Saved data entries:
def onReq (s : State) (r : Nat) (f : Req → Req) : State := { s with reqs := s.reqs.map (fun x => if x.id = r then f x else x) }

/-! ## Requests (R174, R192) -/

/-- Whether the issuing bundle waits for the answer of a request, or its core learns from it. -/
def wantsReply (r : Req) : Bool :=
  match r.kind with
  | .store _ | .vstore _ _ _ | .stf _ | .push _ _ => r.tgt.isScratch
  | _ => true

/-- A served request: it leaves, a held wait's count ends (R152, R333), and its reply is on its way; the core's own scratchpad answers without the network. -/
def answered (s : State) (r : Req) (p : Reply) : State :=
  let s := if r.held then onThr s r.o r.tid (fun t => { t with wcount := none }) else s
  let s := dropReq s r.id
  if !wantsReply r && p.trap.isNone then s
  else if r.tgt = .scratch r.o r.core then land s p
  else { s with replies := s.replies ++ [p] }

/-- A held wait is counted from the cycle in which it is held (R152). -/
def startCount (s : State) (o tid : Nat) : State :=
  onThr s o tid (fun t => { t with wcount := if t.wcount.isNone then some 0 else t.wcount })

/-- A request that its target holds as a wait takes the place in which it arrived, behind those held before it
(R110, R202). -/
def holdReq (s : State) (q : Req) : State :=
  startCount { s with reqs := s.reqs.filter (·.id != q.id) ++ [{ q with held := true }] } q.o q.tid

/-- Whether a core's phase buffer is full: the request input of its tile is stopped until its next swap (R171, R182). -/
def inputStopped (s : State) (o j : Nat) : Bool :=
  match core? s o j with
  | some c => 16 ≤ c.phase.length
  | none => false

/-- Whether a target takes nothing from the network now. -/
def targetShut (s : State) (t : Target) : Bool :=
  tileMoves s t || (match t with
    | .scratch o j | .bank o j _ | .replica o _ j _ => inputStopped s o j
    | .hostLine _ | .device | .stack _ => false)

/-- A request at its target: performed there, queued behind earlier accesses, or held as a wait. -/
def targetStep (s : State) (r : Nat) : State :=
  match reqAt s r with
  | none => s
  | some q =>
    if q.held || q.combined.isSome || targetShut s q.tgt || !mayServe s q then s
    else
      match serve s q with
      | .done s' p => answered s' q p
      | .hold => holdReq s q
      | .no => dropReq s r

def execTargetRequest (r : Nat) (s : State) : Host.Outcome State Fault Refusal := .next (targetStep s r)

/-- Held requests are served as soon as their condition holds, in the order in which they arrived. -/
def serveHeld (s : State) (r : Req) : State :=
  match reqAt s r.id with
  | none => s
  | some q =>
    if stopped s q.o || tileMoves s q.tgt || !mayServe s q then s
    else
      match serve s q with
      | .done s' p => answered s' q p
      | .hold | .no => s

def serveAllHeld (s : State) : State := (s.reqs.filter (·.held)).foldl serveHeld s

/-! ## Replies (R174, R175) -/

def replyAt (s : State) (r : Nat) : Option Reply := s.replies.find? (·.id == r)

/-- Where a reply leaves from: the end of the path on which its request came. -/
def leftFrom (s : State) (p : Reply) : Nat × Nat := endOf s (placeOf s p.o p.core).die p.src

/-- Whether two replies share a path: one source and one core, or one pair of different dies (R13, R175). -/
def sameWay (s : State) (p q : Reply) : Bool :=
  let a := leftFrom s p
  let b := leftFrom s q
  let dp := (placeOf s p.o p.core).die
  let dq := (placeOf s q.o q.core).die
  (p.o == q.o && p.core == q.core && a == b) || (dp == dq && a.1 == b.1 && a.1 != dp)

/-- Replies of one path arrive in the order in which they left. -/
def inOrder (s : State) (p : Reply) : Bool :=
  match (s.replies.filter (sameWay s p)).head? with
  | some q => q.id == p.id
  | none => false

def isRecord (s : State) (r : Nat) : Bool := s.combines.any (·.id == r)

/-- Whether a reply's bytes for the scratchpad of the thread's home core find its tile under exchange (R134). -/
def homeMoves (s : State) (p : Reply) : Bool := !p.writes.isEmpty && (placeOf s p.o (tidCore p.tid)).mv

def execReplyArrival (r : Nat) (s : State) : Host.Outcome State Fault Refusal :=
  match replyAt s r with
  | none => .next s
  | some p =>
    if isRecord s r || !inOrder s p || homeMoves s p then .next s
    else .next (land { s with replies := s.replies.filter (·.id != r) } p)
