-- ==== Sys2Proof/Machine/Engine.lean ====
section
/-!
DEFINITION. The matrix engine and the copy unit (R115, R131, R204, R225, R246, R247, R249 to R267, R395 to R400), and
the reclaim walks of sealed nodes (R221).
-/

namespace Sys2Proof.Machine

/-! ## Accesses of a unit (R137, R138, R157, R332) -/

/-- What an access of a unit finds: it is done, it waits for full or empty granules, its target takes nothing now (R134,
R182), its page has no translation yet (R137), or it faults, with what the access did before (R217). -/
inductive URes (α : Type) where
  | ok (s : State) (x : α)
  | wait
  | held
  | miss (page : Nat)
  | fault (s : State) (t : TrapInfo)
deriving DecidableEq, Repr

/-- The next access, after one that is done. -/
def URes.bind {α β : Type} (r : URes α) (f : State → α → URes β) : URes β :=
  match r with
  | .ok s x => f s x
  | .wait => .wait
  | .held => .held
  | .miss page => .miss page
  | .fault s t => .fault s t

/-- Whether a place may take a unit's write: no sealed or replicated page (R185, R218). -/
def unitWrites (w : Owner) (l : Leaf) (pa : Nat) : Bool :=
  match siteOf w (.mem l pa) with
  | .sealed | .sealedHost | .repl => false
  | .spad | .ordHbm | .ordHost | .device | .ehost => true

/-- The memory address of a unit's access: in a replicated page that of its die's copy. -/
def unitPa (t : Target) (pa : Nat) : Nat :=
  match t with
  | .replica _ die _ _ => replPa die pa
  | .scratch _ _ | .bank _ _ _ | .hostLine _ | .device | .stack _ => pa

/-- A unit's access in a page, by the outcome of its translation. -/
def unitMem (s : State) (w : Owner) (o k : Nat) (mx wr : Bool) (va : Nat) (out : WalkOut) : URes (Target × Spot × Option Leaf) :=
  let kind : AccKind := if mx then .engine else .copy
  let v := BitVec.ofNat 64 va
  match ofWalk w .ld kind wr v out with
  | .ok (.mem l pa) =>
    if wr && !unitWrites w l pa then .fault s (protTrap kind 6 v)
    else
      let t := targetOf s w o k l pa
      if targetShut s t then .held else .ok (fillCheck s w t l va pa) (t, .mem (unitPa t pa), some l)
  | .bad t => .fault s t
  | .ok (.spad _ _) | .miss _ => .fault s (protTrap kind 6 v)

/-- Where a unit's access of n bytes goes, for a job of home core k, with its translation buffer kept up. -/
def unitLoc (s : State) (w : Owner) (o k : Nat) (mx wr : Bool) (va n : Nat) : URes (Target × Spot × Option Leaf) :=
  let kind : AccKind := if mx then .engine else .copy
  let v := BitVec.ofNat 64 va
  if 2 ^ 57 ≤ va then .fault s (protTrap kind 2 v)
  else if isSpadVa va then
    match spadVa w k va with
    | none => .fault s (protTrap kind 2 v)
    | some (j, off) =>
      match core? s o j with
      | none => .fault s (protTrap kind 2 v)
      | some c =>
        if spadSize c < off + n || inShadow c off n then .fault s (protTrap kind 2 v)
        else if targetShut s (.scratch o j) then .held
        else .ok s (.scratch o j, .spad o j off, none)
  else
    match unitPage s o k mx (va / 65536) with
    | none => .miss (va / 65536)
    | some out => unitMem (unitKeep s o (k / 8) mx (va / 65536) out) w o k mx wr va out

/-- A unit whose page has no translation joins the walk that runs for it at its submitting core's slice, or starts one
(R137). -/
def unitWalk (s : State) (o k : Nat) (mx : Bool) (page : Nat) : State :=
  let me := (k / 8, mx)
  match s.walks.find? (fun q => q.o == o && q.page == page && q.core == k) with
  | some q => { s with walks := s.walks.map (fun x =>
      if x.id = q.id ∧ x.units.contains me = false then { x with units := x.units ++ [me] } else x) }
  | none => { s with walks := s.walks ++ [⟨s.nextId, o, k, page, [], [me]⟩], nextId := s.nextId + 1 }

/-- The outcomes of a unit's walks have served the accesses that joined them (R138). -/
def walksUsed (s : State) (o c : Nat) (mx : Bool) : State :=
  onClus s o c (fun cl => if mx then { cl with outMx := [] } else { cl with outCu := [] })

/-- A block read by a job: its bytes and descriptor; in full/empty mode only with all four granules full, which it sets
empty (R204); a poisoned block is met as POISON. -/
def readBlk (s : State) (w : Owner) (o k : Nat) (mx fe : Bool) (va : Nat) : URes (Vec × Nat) :=
  (unitLoc s w o k mx false va 64).bind (fun s x =>
    let m := markAt s x.2.1
    if fe && !allFull s x.2.1 true then .wait
    else if m != 0 then .fault s (mkTrap Cause.poison (m - 1) (BitVec.ofNat 64 va))
    else
      let r := (bytesVec (readAt s x.2.1 64), descAt s x.2.1)
      .ok (touchRead (if fe then setAllFull s x.2.1 false else s) x.1 x.2.1.addr) r)

/-- A block written by a job, with its descriptor where one is given. -/
def writeBlk (s : State) (w : Owner) (o k : Nat) (mx fe : Bool) (va : Nat) (x : Vec) (d : Option Nat) : State :=
  match unitLoc s w o k mx true va 64 with
  | .ok s (t, p, _) =>
    let s := writeBlocks s p (vecBytes x)
    let s := match d with
      | some d => setDesc s p d
      | none => s
    touchWrite (if fe then setAllFull s p true else s) t p.addr
  | .wait | .held | .miss _ | .fault _ _ => s

/-- Whether a block may be reached now: it translates to a place that the job takes, and in full/empty mode its granules
are empty for a write. -/
def reachBlk (s : State) (w : Owner) (o k : Nat) (mx wr fe : Bool) (takes : Option Leaf → Spot → Bool) (va : Nat) : URes Unit :=
  (unitLoc s w o k mx wr va 64).bind (fun s x =>
    if !takes x.2.2 x.2.1 then .fault s (protTrap (if mx then .engine else .copy) 6 (BitVec.ofNat 64 va))
    else if fe && !allFull s x.2.1 false then .wait
    else .ok s ())

/-- Whether every block of a list may be reached now. -/
def reachAll (w : Owner) (o k : Nat) (mx wr : Bool) (takes : Option Leaf → Spot → Bool) : List Nat → State → URes Unit
  | [], s => .ok s ()
  | va :: vs, s => (reachBlk s w o k mx wr false takes va).bind (fun s _ => reachAll w o k mx wr takes vs s)

/-- Places of a write that the class alone decides. -/
def anyPlace (_ : Option Leaf) (_ : Spot) : Bool := true

def URes.isOk {α : Type} : URes α → Bool
  | .ok _ _ => true
  | .wait | .held | .miss _ | .fault _ _ => false

def URes.isFault {α : Type} : URes α → Bool
  | .fault _ _ => true
  | .ok _ _ | .wait | .held | .miss _ => false

/-- The access that a unit makes next among those it has to make, which it may make in any order (R203): one that can be
done now; where none can, one that faults; else any. Log 42, DESIGN CHOICE. -/
def pickAccess {α β : Type} (tick : Nat) (l : List α) (res : α → URes β) : Option α :=
  let oks := l.filter (fun x => (res x).isOk)
  let bad := l.filter (fun x => (res x).isFault)
  let from_ := if !oks.isEmpty then oks else if !bad.isEmpty then bad else l
  from_[Config.unitOrder tick % from_.length]?

def onJob (s : State) (o k id : Nat) (f : Job → Job) : State :=
  onCore s o k (fun c => { c with jobs := c.jobs.map (fun b => if b.id = id then f b else b) })

/-- The blocks of a list that a job holds, once it has read them all. -/
def gotAll (b : Job) (need : List Nat) : Option (List (Vec × Nat)) :=
  (List.range need.length).mapM (fun i => lookup b.got i)

/-- One block that a job has to read of a list: each is checked as it is read (R256), and in full/empty mode each by itself
waits for its granules (R204). -/
def readNext (s : State) (w : Owner) (o k : Nat) (mx fe : Bool) (b : Job) (need : List Nat)
    (chk : Nat → Vec × Nat → Option TrapInfo) : URes Unit :=
  let left := need.zipIdx.filter (fun p => (lookup b.got p.2).isNone)
  match pickAccess s.tick left (fun p => readBlk s w o k mx fe p.1) with
  | none => .ok s ()
  | some p => (readBlk s w o k mx fe p.1).bind (fun s x =>
      match chk p.2 x with
      | some t => .fault s t
      | none => .ok (onJob s o k b.id (fun b => { b with got := put b.got p.2 x })) ())

/-- One block that a job has to write, in full/empty mode each by itself waiting for its granules (R204); `inOrder` names
the rows of a copy, whose blocks go in ascending address (R398). -/
def writeNext (s : State) (w : Owner) (o k : Nat) (mx fe inOrder : Bool) (takes : Option Leaf → Spot → Bool) (b : Job) : URes Unit :=
  let res := fun (p : Nat × Vec × Option Nat) => reachBlk s w o k mx true fe takes p.1
  match (if inOrder then b.out.head? else pickAccess s.tick b.out res) with
  | none => .ok s ()
  | some p => (res p).bind (fun s _ =>
      .ok (onJob (writeBlk s w o k mx fe p.1 p.2.1 p.2.2) o k b.id (fun b => { b with out := b.out.erase p })) ())

def blocksFrom (va n : Nat) : List Nat := (List.range n).map (fun i => va + 64 * i)

def descTrap (d va : Nat) : TrapInfo := mkTrap Cause.desc (d + va / 64 % 4 * 65536) (BitVec.ofNat 64 va)

/-! ## Chunk sums (R246, R247) -/

/-- A product truncated toward zero to a multiple of 2^q, in that unit. -/
def truncProd (q : Int) (v : FVal) : Int :=
  match v with
  | .fin n m e =>
    let a : Nat := if q ≤ e then m * 2 ^ (e - q).toNat else m / 2 ^ (q - e).toNat
    if n then -(a : Int) else a
  | .nan | .inf _ => 0

/-- The chunk sum of products, rounded to F32 (R246). -/
def chunkSum (ftz : Bool) (ps : List (Option FVal)) : Nat :=
  let vs := ps.filterMap id
  let bad := ps.any (·.isNone) || vs.any (·.isNan)
  let posInf := vs.any (· == .inf false)
  let negInf := vs.any (· == .inf true)
  let round := fun (x : Exact) => (F32.round 0 ftz .arith 0 x).1
  if bad || (posInf && negInf) then F32.enc .nan
  else if posInf then F32.enc (.inf false)
  else if negInf then F32.enc (.inf true)
  else
    let exps := vs.filterMap (fun v => match v with
      | .fin _ m e => if m = 0 then none else some ((Nat.log2 m : Int) + e)
      | .nan | .inf _ => none)
    match exps with
    | [] => round (.zero (vs.all (·.isNeg) && !vs.isEmpty))
    | x :: xs =>
      let q := xs.foldl max x - 63
      let t := (vs.map (truncProd q)).foldl (· + ·) 0
      if t = 0 then round (.zero false) else round (.mag (decide (t < 0)) t.natAbs 1 q)

/-- acc := RoundNE(acc + S), F32. -/
def accStep (ftz : Bool) (acc sum : Nat) : Nat :=
  (F32.round 0 ftz .arith 0 (addE 0 (F32.dec ftz acc) (F32.dec ftz sum))).1

/-- Elements of described blocks, in order. -/
def decodeEls (ftz : Bool) (bs : List (Vec × Nat)) : List FVal :=
  bs.flatMap (fun b => (List.range (perBlock (b.2 / 4096 % 16))).map (fun i => blkDec b.2 ftz (velem (fmtBits (b.2 / 4096 % 16)) i b.1)))

/-- Formats of a class (R252). -/
def inClass (fcl d : Nat) : Bool :=
  let f := d / 4096 % 16
  if fcl = 0 then f == 2 else if fcl = 1 then f == 4 || f == 5 else f == 6

/-- What R234 and the class make of an A or B block. -/
def opBad (fcl d : Nat) : Option Nat :=
  match checkDesc d with
  | .poison => some Cause.poison
  | .desc => some Cause.desc
  | .ok => if inClass fcl d then none else some Cause.desc

/-- What the check of an A block meets (R234, R252, R256). -/
def classChk (fcl va : Nat) (x : Vec × Nat) : Option TrapInfo :=
  (opBad fcl x.2).map (fun c => if c = Cause.desc then descTrap x.2 va else mkTrap Cause.poison 0 (BitVec.ofNat 64 va))

/-- What the check of a block that must carry one descriptor meets: POISON for a format 0xF, which R234 looks at first,
else DESC (R256). Log 96, DEDUCED. -/
def descChk (want va : Nat) (x : Vec × Nat) : Option TrapInfo :=
  if x.2 = want then none
  else some (if checkDesc x.2 = .poison then mkTrap Cause.poison 0 (BitVec.ofNat 64 va) else descTrap x.2 va)

/-- What the check of a 2:4 index block meets: its descriptor, then a group whose indices do not rise, which is DESC with
the block's descriptor (R256, R262). -/
def indexChk (va : Nat) (x : Vec × Nat) : Option TrapInfo :=
  match descChk 0x007F va x with
  | some t => some t
  | none =>
    if (List.range 128).all (fun g => velem 2 (2 * g) x.1 < velem 2 (2 * g + 1) x.1) then none
    else some (mkTrap Cause.desc (groupMark + x.2) (BitVec.ofNat 64 va))

/-- B blocks of one array column for a chunk. -/
def bBlocks (s : State) (o c : Nat) (x : MxBlock) (col ck : Nat) : List (Vec × Nat) :=
  let n := chunkBytes x.fcl * (if x.sp24 then 2 else 1)
  let base := col * 32768 + x.boff * 256 + ck * n
  (List.range (n / 64)).map (fun i =>
    let p := Spot.bsram o c (base + 64 * i)
    (bytesVec (readAt s p 64), descAt s p))

/-- A bad or poisoned B block. -/
def bFault (s : State) (o c : Nat) (x : MxBlock) (col ck : Nat) : Option TrapInfo :=
  let n := chunkBytes x.fcl * (if x.sp24 then 2 else 1)
  let base := col * 32768 + x.boff * 256 + ck * n
  if markIn s (.bsram o c base) n != 0 then some (mkTrap Cause.poison 3 0)
  else ((bBlocks s o c x col ck).filterMap (fun b => (opBad x.fcl b.2).map (fun cs =>
    if cs = Cause.desc then mkTrap Cause.desc b.2 0 else mkTrap Cause.poison 3 0))).head?

/-- Positions of the selected elements of a 2:4 chunk (R262). -/
def selected (idx : List Vec) (n : Nat) : List Nat :=
  (List.range n).map (fun s => 4 * (s / 2) + velem 2 (s % 256) (idx.getD (s / 256) 0))

/-- One chunk cycle of every used array column (R257): the new accumulators. -/
def chunkAccs (s : State) (o c : Nat) (x : MxBlock) (ftz : Bool) (a : List (Vec × Nat)) (idx : List Vec) (ck : Nat)
    (acc : List (BitVec 32)) : List (BitVec 32) :=
  let av := decodeEls ftz a
  let sel := if x.sp24 then selected idx av.length else List.range av.length
  acc.zipIdx.map (fun p =>
    let bv := (decodeEls ftz (bBlocks s o c x p.2 ck)).toArray
    let ps := (av.zip sel).map (fun q => mulV q.1 (bv.getD q.2 (.fin false 0 0)))
    let ps := if x.sp24 then some (.fin false 0 0) :: ps else ps
    BitVec.ofNat 32 (accStep ftz p.1.toNat (chunkSum ftz ps)))

/-! ## The engine's next chunk cycle (R257) -/

def runOf (s : State) (o c : Nat) : Option (ERun × Job × MxBlock) :=
  match clus? s o c with
  | none => none
  | some cl =>
    match cl.mx with
    | none => none
    | some r => match jobAt s o r.k r.id with
      | some b => (match b.kind with
        | .mxrun blk => some (r, b, mxBlock blk)
        | _ => none)
      | none => none

/-- Rows of the scan chunk that starts at the committed position. -/
def chunkLen (x : MxBlock) (b : Job) : Nat := Nat.min x.chunkRows (x.m - b.pos)

/-- Whether every row of the scan chunk has its sums. -/
def chunkFull (r : ERun) (x : MxBlock) (b : Job) : Bool := r.rows.length == chunkLen x b

/-- The addresses that the next chunk cycle reads: X blocks at a row's start, A blocks, and index blocks. -/
def xAddrs (r : ERun) (x : MxBlock) : List Nat :=
  if r.ck = 0 ∧ x.mode ≠ 0 then blocksFrom (x.xva + r.row * x.xstr) (x.xRow / 64) else []
def aAddrs (r : ERun) (x : MxBlock) : List Nat :=
  blocksFrom (x.ava + r.row * x.astr + r.ck * chunkBytes x.fcl) (chunkBytes x.fcl / 64)
def iAddrs (r : ERun) (x : MxBlock) : List Nat :=
  if x.sp24 then blocksFrom (x.ava + r.row * x.astr + x.kc * chunkBytes x.fcl + r.ck * idxBytes x.fcl) (idxBytes x.fcl / 64) else []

**What to do**
Filter the records down to the lines that contain the string "decodeEls", and copy those lines.

**Answer section**
def decodeEls (ftz : Bool) (bs : List (Vec × Nat)) : List FVal :=
  let av := decodeEls ftz a
    let bv := (decodeEls ftz (bBlocks s o c x p.2 ck)).toArray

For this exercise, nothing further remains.